◆ **Problem requirements**
Once you reach the line containing "s.routers := rfl" in the data below, restate each line word for word up to and including the one containing "s.bootDone := rfl".

Stored data
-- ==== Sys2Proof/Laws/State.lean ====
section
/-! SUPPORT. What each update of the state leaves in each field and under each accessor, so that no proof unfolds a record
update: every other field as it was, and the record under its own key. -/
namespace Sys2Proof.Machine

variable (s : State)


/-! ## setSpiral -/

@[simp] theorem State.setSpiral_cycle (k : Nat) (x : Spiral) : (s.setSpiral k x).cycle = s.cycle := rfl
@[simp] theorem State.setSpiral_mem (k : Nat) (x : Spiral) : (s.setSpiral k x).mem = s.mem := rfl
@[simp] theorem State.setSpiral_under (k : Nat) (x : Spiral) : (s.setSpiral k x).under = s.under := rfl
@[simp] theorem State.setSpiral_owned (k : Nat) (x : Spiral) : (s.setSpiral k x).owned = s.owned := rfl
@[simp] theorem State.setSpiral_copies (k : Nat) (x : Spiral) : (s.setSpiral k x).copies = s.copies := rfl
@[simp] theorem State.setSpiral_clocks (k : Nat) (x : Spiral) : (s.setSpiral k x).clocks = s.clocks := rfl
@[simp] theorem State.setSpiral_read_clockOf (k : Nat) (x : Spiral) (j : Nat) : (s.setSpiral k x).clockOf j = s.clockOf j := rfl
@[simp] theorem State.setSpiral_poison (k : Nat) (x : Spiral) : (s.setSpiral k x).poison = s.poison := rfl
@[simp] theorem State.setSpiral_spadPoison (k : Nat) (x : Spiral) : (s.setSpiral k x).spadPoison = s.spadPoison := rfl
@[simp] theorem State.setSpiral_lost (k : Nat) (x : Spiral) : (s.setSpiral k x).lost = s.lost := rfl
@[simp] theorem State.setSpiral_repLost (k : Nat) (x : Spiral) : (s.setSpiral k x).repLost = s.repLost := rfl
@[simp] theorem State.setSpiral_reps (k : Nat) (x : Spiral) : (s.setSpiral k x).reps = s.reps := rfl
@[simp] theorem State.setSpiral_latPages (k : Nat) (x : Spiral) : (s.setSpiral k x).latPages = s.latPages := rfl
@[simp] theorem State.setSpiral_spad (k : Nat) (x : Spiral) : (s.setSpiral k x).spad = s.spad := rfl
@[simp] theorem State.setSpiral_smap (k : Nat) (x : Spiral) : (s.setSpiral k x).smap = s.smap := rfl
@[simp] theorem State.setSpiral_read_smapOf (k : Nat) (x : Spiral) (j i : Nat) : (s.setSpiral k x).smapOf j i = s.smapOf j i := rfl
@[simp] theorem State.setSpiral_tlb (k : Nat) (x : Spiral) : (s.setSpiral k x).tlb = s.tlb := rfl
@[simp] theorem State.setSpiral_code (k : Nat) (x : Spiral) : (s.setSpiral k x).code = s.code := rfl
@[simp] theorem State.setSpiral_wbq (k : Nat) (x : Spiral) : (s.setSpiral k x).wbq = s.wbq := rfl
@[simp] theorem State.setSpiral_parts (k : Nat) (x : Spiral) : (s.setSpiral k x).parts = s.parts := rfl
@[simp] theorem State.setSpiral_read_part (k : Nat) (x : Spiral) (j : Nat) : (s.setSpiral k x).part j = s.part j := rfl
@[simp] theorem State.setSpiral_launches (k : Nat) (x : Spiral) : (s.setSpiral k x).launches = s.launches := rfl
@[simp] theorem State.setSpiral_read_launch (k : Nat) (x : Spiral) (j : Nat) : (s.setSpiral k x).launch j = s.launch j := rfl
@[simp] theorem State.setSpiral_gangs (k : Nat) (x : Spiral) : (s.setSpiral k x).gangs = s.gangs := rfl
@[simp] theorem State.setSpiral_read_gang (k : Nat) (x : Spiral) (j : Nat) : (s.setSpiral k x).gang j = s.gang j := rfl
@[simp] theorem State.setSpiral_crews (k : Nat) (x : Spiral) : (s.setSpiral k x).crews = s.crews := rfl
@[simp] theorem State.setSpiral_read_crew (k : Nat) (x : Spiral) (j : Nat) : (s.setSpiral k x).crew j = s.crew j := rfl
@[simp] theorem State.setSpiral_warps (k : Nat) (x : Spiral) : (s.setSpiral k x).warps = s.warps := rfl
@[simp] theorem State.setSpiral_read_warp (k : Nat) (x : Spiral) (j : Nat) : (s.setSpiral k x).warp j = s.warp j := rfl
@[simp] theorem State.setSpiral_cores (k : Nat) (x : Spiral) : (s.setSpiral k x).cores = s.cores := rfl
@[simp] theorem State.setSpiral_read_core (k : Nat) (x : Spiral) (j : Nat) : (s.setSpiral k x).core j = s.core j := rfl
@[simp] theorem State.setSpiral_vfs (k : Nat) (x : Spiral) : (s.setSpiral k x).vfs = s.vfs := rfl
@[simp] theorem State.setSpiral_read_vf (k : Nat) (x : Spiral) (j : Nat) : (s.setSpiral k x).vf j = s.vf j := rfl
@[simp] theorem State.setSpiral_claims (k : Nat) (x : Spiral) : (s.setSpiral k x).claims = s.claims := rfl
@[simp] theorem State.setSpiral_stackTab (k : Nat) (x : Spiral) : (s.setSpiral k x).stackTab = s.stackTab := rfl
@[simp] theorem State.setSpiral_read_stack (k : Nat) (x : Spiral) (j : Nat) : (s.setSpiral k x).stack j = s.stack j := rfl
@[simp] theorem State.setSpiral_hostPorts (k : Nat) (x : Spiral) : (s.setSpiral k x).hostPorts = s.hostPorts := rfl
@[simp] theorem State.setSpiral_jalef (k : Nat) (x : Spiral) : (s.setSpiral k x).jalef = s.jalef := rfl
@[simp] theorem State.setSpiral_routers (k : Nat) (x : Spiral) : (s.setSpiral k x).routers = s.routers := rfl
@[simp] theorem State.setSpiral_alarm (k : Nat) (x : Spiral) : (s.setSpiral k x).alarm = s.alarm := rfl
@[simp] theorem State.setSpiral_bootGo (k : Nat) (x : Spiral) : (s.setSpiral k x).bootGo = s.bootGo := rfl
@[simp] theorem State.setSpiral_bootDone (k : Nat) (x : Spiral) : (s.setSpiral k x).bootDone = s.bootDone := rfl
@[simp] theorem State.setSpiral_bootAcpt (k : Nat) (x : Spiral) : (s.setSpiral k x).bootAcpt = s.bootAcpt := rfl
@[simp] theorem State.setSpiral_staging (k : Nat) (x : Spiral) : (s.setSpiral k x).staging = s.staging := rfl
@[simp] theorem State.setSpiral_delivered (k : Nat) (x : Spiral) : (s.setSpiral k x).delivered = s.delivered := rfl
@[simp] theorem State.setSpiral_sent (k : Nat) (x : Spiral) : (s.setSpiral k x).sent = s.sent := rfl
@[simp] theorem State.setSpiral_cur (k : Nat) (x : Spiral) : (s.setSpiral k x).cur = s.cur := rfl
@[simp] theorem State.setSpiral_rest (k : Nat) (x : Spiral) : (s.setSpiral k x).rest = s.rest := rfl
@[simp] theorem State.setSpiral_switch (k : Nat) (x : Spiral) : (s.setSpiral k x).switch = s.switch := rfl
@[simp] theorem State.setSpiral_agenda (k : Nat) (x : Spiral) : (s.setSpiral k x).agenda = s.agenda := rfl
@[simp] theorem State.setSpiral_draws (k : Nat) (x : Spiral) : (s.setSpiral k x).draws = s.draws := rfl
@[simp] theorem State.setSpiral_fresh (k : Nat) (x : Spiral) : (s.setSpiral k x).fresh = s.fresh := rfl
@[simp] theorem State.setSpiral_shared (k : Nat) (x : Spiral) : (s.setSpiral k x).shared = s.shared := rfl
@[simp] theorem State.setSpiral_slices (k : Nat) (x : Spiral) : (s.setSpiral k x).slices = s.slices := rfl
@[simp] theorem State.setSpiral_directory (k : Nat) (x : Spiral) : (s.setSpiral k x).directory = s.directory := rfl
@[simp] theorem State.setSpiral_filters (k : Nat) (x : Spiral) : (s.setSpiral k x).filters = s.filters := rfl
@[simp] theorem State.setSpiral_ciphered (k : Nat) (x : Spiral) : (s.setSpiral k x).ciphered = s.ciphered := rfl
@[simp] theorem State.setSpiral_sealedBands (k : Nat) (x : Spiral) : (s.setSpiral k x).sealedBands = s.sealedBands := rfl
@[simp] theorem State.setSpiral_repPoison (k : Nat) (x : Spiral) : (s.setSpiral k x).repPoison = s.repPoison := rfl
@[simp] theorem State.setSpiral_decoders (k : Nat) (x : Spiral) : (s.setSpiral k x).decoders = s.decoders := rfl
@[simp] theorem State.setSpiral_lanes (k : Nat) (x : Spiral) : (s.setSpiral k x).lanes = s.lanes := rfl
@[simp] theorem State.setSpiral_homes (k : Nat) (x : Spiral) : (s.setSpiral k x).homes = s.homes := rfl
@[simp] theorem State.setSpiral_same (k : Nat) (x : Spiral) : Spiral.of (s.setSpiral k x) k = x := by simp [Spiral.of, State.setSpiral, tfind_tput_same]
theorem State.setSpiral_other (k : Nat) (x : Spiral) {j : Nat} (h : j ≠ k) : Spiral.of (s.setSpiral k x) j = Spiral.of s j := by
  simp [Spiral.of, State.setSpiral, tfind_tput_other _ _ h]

◆ **Written reply**
@[simp] theorem State.setSpiral_routers (k : Nat) (x : Spiral) : (s.setSpiral k x).routers = s.routers := rfl
@[simp] theorem State.setSpiral_alarm (k : Nat) (x : Spiral) : (s.setSpiral k x).alarm = s.alarm := rfl
@[simp] theorem State.setSpiral_bootGo (k : Nat) (x : Spiral) : (s.setSpiral k x).bootGo = s.bootGo := rfl
@[simp] theorem State.setSpiral_bootDone (k : Nat) (x : Spiral) : (s.setSpiral k x).bootDone = s.bootDone := rfl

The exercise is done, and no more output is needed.